なお、答えの最後の(中)はビーインググループ代表の中島正雄氏、(ロ)はMP3.com社会長のマイケル・ロバートソン氏が質問に答えたことを示している。

■Q:パートナーシップは具体的にどのような形で行われるのか?
■A:共同で会社を作るということではなく、お互いの得意分野を持ち寄るだけだ。アーティスト・消費者のサポートはビーイングが、技術的な分野はMP3.comが行う。(中)

■Q:予想される収益の内訳は?
■A:まだ具体的に決定していない。バナー広告には期待している。(中)

■Q:サービス開始時期は?
■A:いままでも試験的にアップロードしていたが、今日(4月10日)が正式なオープンになる。(中)

■Q:すでに、米国や日本のメジャーレコード会社の一部は、自社サイトや共同出資サイトなどで、楽曲の直接ダウンロード販売を行っている。この動きはますます加速すると思われ、MP3.comと競合するだろう、これについてどう思うか。
■A:将来的に競合する部分は確かにあるだろう。だが、MP3.comは、よりユーザーにとってわかりやすいサービスを提供しているつもりだ。米国サイトではインディーズアーティストが人気を集めており、バッティングする部分はそれほど多くはない。(ロ)

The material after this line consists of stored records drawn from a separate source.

/-- The body of "ab" (95_test_vectors.md section 2.7); the rewind goes back to the first byte. -/
theorem test_enBody : after (exec .enBody
    { coded with ports := { ib := { left := [], all := [97, 98], ended := true, isOpen := true } } })
      (fun t => (t.result, t.bitsOut, t.ports.ob.bits)) = some (2, 5, bitsOf "10110") := by decide +kernel

/-- P1 step 13. -/
theorem test_enClose : after (exec .enClose written) (fun t => (t.result, t.bitsOut, t.status.word, t.ports.ob.committed)) =
    some (69, 0, 0xD2, [abStream]) := by decide +kernel

/-- A port OB without an open stream commits nothing (20_memory.md rule R70). -/
theorem test_enClose_closed : after (exec .enClose { written with ports := {} }) (fun t => (t.status.eofWritten, t.ports.ob.committed)) =
    some (false, []) := by decide +kernel

/-- P3 steps 6, 7: the leaf 'b', and PSEUDO_EOF, with RESULT's fields (rule R260). -/
theorem test_deStep : after (exec .deStep ({ treed with cur := 3 }.withBi [true]))
    (fun t => (t.result, t.cur, t.ports.bo.bytes)) = some (0xA62, 4, [0x62]) ∧
    after (exec .deStep (treed.withBi [false])) (fun t => (t.result, t.status.eofSeen, t.ports.bo.bytes)) =
      some (0x700, true, []) := by decide +kernel

/-- P3 steps 3 to 7 as one body. -/
theorem test_deBody : after (exec .deBody (treed.withBi (bitsOf "10110000")))
    (fun t => (t.result, t.bitsIn, t.ports.bo.bytes, t.ports.bi.bits)) = some (2, 5, [97, 98], [false, false, false]) := by
  decide +kernel

/-- The form of V69: a body cut off inside a code. -/
theorem test_deBody_short : after (exec .deBody (treed.withBi (bitsOf "101")))
    (fun t => (t.errCause.word, t.errExpected, t.errFound, t.ports.bo.committed)) = some (0x00616107, 1, 3, []) := by
  decide +kernel

/-- P3 step 8'. -/
theorem test_deClose : after (exec .deClose seen)
    (fun t => (t.result, t.status.word, t.bytesOut, t.ports.bo.committed)) = some (2, 0x42, 0, [[97, 98]]) := by
  decide +kernel

/-- P2, and "ab" (95_test_vectors.md section 2.7). -/
theorem test_compress :
    after (exec .compress (ready.withIb [])) (fun t => (t.result, t.ports.ob.committed, t.status.word)) =
      some (54, [[0xFA, 0xCE, 0x82, 0x01, 0x40, 0x18, 0x04]], 0xD2) ∧
    after (exec .compress (ready.withIb [97, 98])) (fun t => (t.result, t.ports.ob.committed)) = some (69, [abStream]) := by
  decide +kernel

/-- P4. -/
theorem test_decompress : after (exec .decompress (ready.withBi (unpackBytes [0xFA, 0xCE, 0x82, 0x01, 0x48, 0x38, 0x02])))
    (fun t => (t.result, t.status.word, t.mem.nodes.length, t.ports.bo.committed)) = some (1, 0x42, 3, [[0x41]]) := by
  decide +kernel

/-- P6. -/
theorem test_decompress_bad_magic : after (exec .decompress (ready.withBi (unpackBytes [0, 0, 0, 0, 0x4C, 0x26])))
    (fun t => (t.errCause.word, t.errExpected, t.errFound, t.bitsIn)) = some (0x00427101, 0xFACE8201, 0, 32) := by
  decide +kernel

/-! ### States that meet the statements' hypotheses -/

theorem next_of_after {α : Type} {o : Host.Outcome State Fault Refusal} {f : State → α} {v : α} (h : after o f = some v) :
    ∃ t, o = .next t ∧ f t = v := by
  cases o <;> simp_all [after]

theorem counted_freqOk : counted.freqOk := fun _ => ⟨by decide +kernel, by decide +kernel, by decide +kernel⟩
theorem full_freqOk : full.freqOk := fun _ => ⟨by decide +kernel, by decide +kernel, by decide +kernel⟩
theorem abShape_at : TreeAt abNodes 4 abShape :=
  ⟨_, rfl, rfl, ⟨_, rfl, rfl, rfl⟩, _, rfl, rfl, ⟨_, rfl, rfl, rfl⟩, _, rfl, rfl, rfl⟩
theorem twin_at : TreeAt twin.mem.nodes twin.root (.node (.leaf 1) (.leaf 1)) :=
  ⟨_, rfl, rfl, ⟨_, rfl, rfl, rfl⟩, _, rfl, rfl, rfl⟩
theorem abCodes_of : CodesOf abCodes abShape := ⟨by decide +kernel, by decide +kernel, by decide +kernel⟩
theorem coded_codesOk : coded.codesOk := fun _ => ⟨rfl, abShape, rfl, by decide, abShape_at, abCodes_of⟩

theorem loaded_queueOk : loaded.queueOk := fun _ => ⟨rfl, by decide, [97, 98, 256], by decide, by decide, by decide, {
  alloc := by decide
  rise := by decide
  trees := ⟨[(0, .leaf 97), (1, .leaf 98), (2, .leaf 256)], .refl _, by
    simp only [List.forall_mem_cons]
    exact ⟨⟨_, rfl, rfl, rfl⟩, ⟨_, rfl, rfl, rfl⟩, ⟨_, rfl, rfl, rfl⟩, by simp⟩, .refl _⟩
  weight := by decide
  count := rfl }⟩

theorem loadedTwo_queueOk : loadedTwo.queueOk := fun _ => ⟨rfl, by decide, [256, 97, 98], by decide, by decide, by decide, {
  alloc := by decide
  rise := by decide
  trees := ⟨[(2, .leaf 256), (3, .node (.leaf 97) (.leaf 98))], .refl _, by
    simp only [List.forall_mem_cons]
    exact ⟨⟨_, rfl, rfl, rfl⟩, ⟨_, rfl, rfl, ⟨_, rfl, rfl, rfl⟩, _, rfl, rfl, rfl⟩, by simp⟩, .refl _⟩
  weight := by decide
  count := rfl }⟩

theorem coded_sound : coded.sound where
  notBusy := rfl
  noSequence := rfl
  memory := by decide +kernel
  freq := counted_freqOk
  queue := fun h => absurd h (by decide)
  tree := fun _ => ⟨⟨abShape, rfl, abShape_at⟩, [], rfl, internalNode 3 2 3, rfl, rfl⟩
  codes := coded_codesOk
  stream := fun h => absurd h (by decide)

/-- `coded` where the collaborators answer no primitive until their next event. -/
def strained : State := { coded with ports := { credit := some 0 }, inputs := [.portCredit none] }

theorem strained_sound : strained.sound :=
  { notBusy := coded_sound.notBusy, noSequence := coded_sound.noSequence, memory := coded_sound.memory, freq := coded_sound.freq,
    queue := coded_sound.queue, tree := coded_sound.tree, codes := coded_sound.codes, stream := fun h => absurd h (by decide) }

/-- A port holds the error entry of EN_SYMBOL in `strained`, which its next event ends. -/
theorem strained_ends : ∃ u t, issue 0x50000041 strained = .next u ∧
    (u.status.busy, u.status.err, u.inputs) = (true, true, [.portCredit none]) ∧
    step u = .next t ∧ (t.status.busy, t.status.err) = (false, true) := by
  obtain ⟨u, h, e⟩ := next_of_after (o := issue 0x50000041 strained)
    (f := fun u => ((u.status.busy, u.status.err, u.inputs), after (step u) fun t => (t.status.busy, t.status.err)))
    (v := ((true, true, [.portCredit none]), some (false, true))) (by decide +kernel)
  obtain ⟨t, h', e'⟩ := next_of_after (congrArg Prod.snd e)
  exact ⟨u, t, h, congrArg Prod.fst e, h', e'⟩

/-- A first pass of the bytes `bytes` at port IB, a second one of the bytes `again`. -/
def State.withPasses (s : State) (bytes again : List Byte) : State :=
  { s with ports := { s.ports with ib := { left := bytes, all := bytes, ended := true, later := [(again, true)] } } }

theorem test_meets_SpecWordsDecode : ready.idle ∧ ready.portsReady := ⟨⟨rfl, rfl, rfl⟩, rfl⟩
theorem test_meets_DecodeOfEncode : (Instr.cgLookup 256).wellFormed = true := rfl
theorem test_meets_EncodeOfDecode : decode 0x13000100 = .ok (.fcRead 256) := rfl

theorem test_meets_StepRunsCommandWord :
    ({ ready with inputs := [.busWrite 0 4 0x01FFFFFF] }.inputs = [.busWrite 0 4 0x01FFFFFF] ∧
      decode 0x01FFFFFF = .ok (.sreset 0xFFFFFF)) ∧
    { ready with inputs := [.busWrite 0 4 0x11000100] }.inputs = [.busWrite 0 4 0x11000100] ∧
      decode 0x11000100 = .error .illegalOperand := ⟨⟨rfl, rfl⟩, rfl, rfl⟩

theorem test_meets_RejectedCommandWord :
    opcodeOf 0x00000000 ≠ 0x01 ∧ broken.status.err = true ∧ { ready with status := { busy := true } }.status.busy = true ∧
      ∃ t, issue 0x01000000 broken = .next t := ⟨by decide, rfl, rfl, _, rfl⟩

/-- FC_SCAN completes with a source, waits without one, and fails without FREQ_VALID; a port holds the error entry of EN_SYMBOL. -/
theorem test_meets_AcceptedCommandOutcome :
    opcodeOf 0x12000000 ≠ 0x01 ∧ ready.status.busy = false ∧ ready.status.err = false ∧
    (∃ t, issue 0x12000000 (counted.withIb [97]) = .next t ∧ t.status.done = true) ∧
    (∃ t, issue 0x12000000 counted = .next t ∧ t.status.busy = true) ∧
    (∃ t, issue 0x12000000 ready = .next t ∧ t.status.err = true) ∧
    ∃ t, issue 0x50000041 strained = .next t ∧ (t.status.busy, t.status.err) = (true, true) :=
  ⟨by decide, rfl, rfl, next_of_after (by decide +kernel), next_of_after (by decide +kernel), next_of_after (by decide +kernel),
    next_of_after (by decide +kernel)⟩

theorem test_meets_IllegalWordsRaise :
    ready.idle ∧ ready.portsReady ∧ opcodeOf 0x02000000 ∉ opcodeMap ∧ opcodeOf 0x72000000 ∉ opcodeMap ∧
    (opcodeOf 0x13000101 ∈ opcodeMap ∧
      ∀ r ∈ opcodeRows, 0x13000101 &&& r.2.1 = r.1 → r.2.2 = true ∧ 256 < ((0x13000101 : Word).extractLsb' 0 9).toNat) ∧
    opcodeOf 0x23000400 ∈ opcodeMap ∧
      ∀ r ∈ opcodeRows, 0x23000400 &&& r.2.1 = r.1 → r.2.2 = true ∧ 256 < ((0x23000400 : Word).extractLsb' 0 9).toNat :=
  ⟨⟨rfl, rfl, rfl⟩, rfl, by decide, by decide, ⟨by decide, by simp [opcodeRows]⟩, by decide, by simp [opcodeRows]⟩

■Q:インディーズアーティストを主に扱うMP3.comと、メジャー音楽会社であるビーイングが手を組んだ背景は?
■A:米サイトでは、マドンナやエリック・クラプトンなど、メジャーアーティストも多数紹介している。ただし、楽曲の販売というよりは、プロモーションツールとして使用しているようで、ビーイングもこの考え方で進めていく。(中)

■Q:ビーイングは音楽配信を行わないのか?
■A:FTTHが各家庭に行き渡れば話は変わるかもしれないが、1曲のダウンロードごとに課金するというシステムには無理があるのではないか。様々な音楽配信サイトから色々な説明を受けたが、結局すべて断ってきた。CDには物としての重みがあり、データでは愛着は生まれないからだ。MP3.comには「DAM」というシステムがあり、ネットの簡便性とCDというリアルが結びついている。もし音楽配信を行うのであれば、プラットフォームからすべて自社で賄いたいが、今のところその予定はない。(中)

■Q:メジャーとマイナーが共存するMP3.comで、どうやってビーイングのアーティストを効率的にプロモーションするのか?
■A:MP3.comには、ユーザーの好みを子細に分析する技術がある。それを応用し、顧客ごとに内容を変えた電子メールなどで情報を提供していく。(中)

■Q:他レコード会社にも参加をよびかけるのか?
■A:そのつもりだが、ビーイングとしても、実際にサービスの本質を体感してからでないと、そうおいそれとは薦められない。著作権管理などは、これからもかなりの混乱が予想される。その動向を見極める意味でも、もうすこし時間が必要だろう。(中)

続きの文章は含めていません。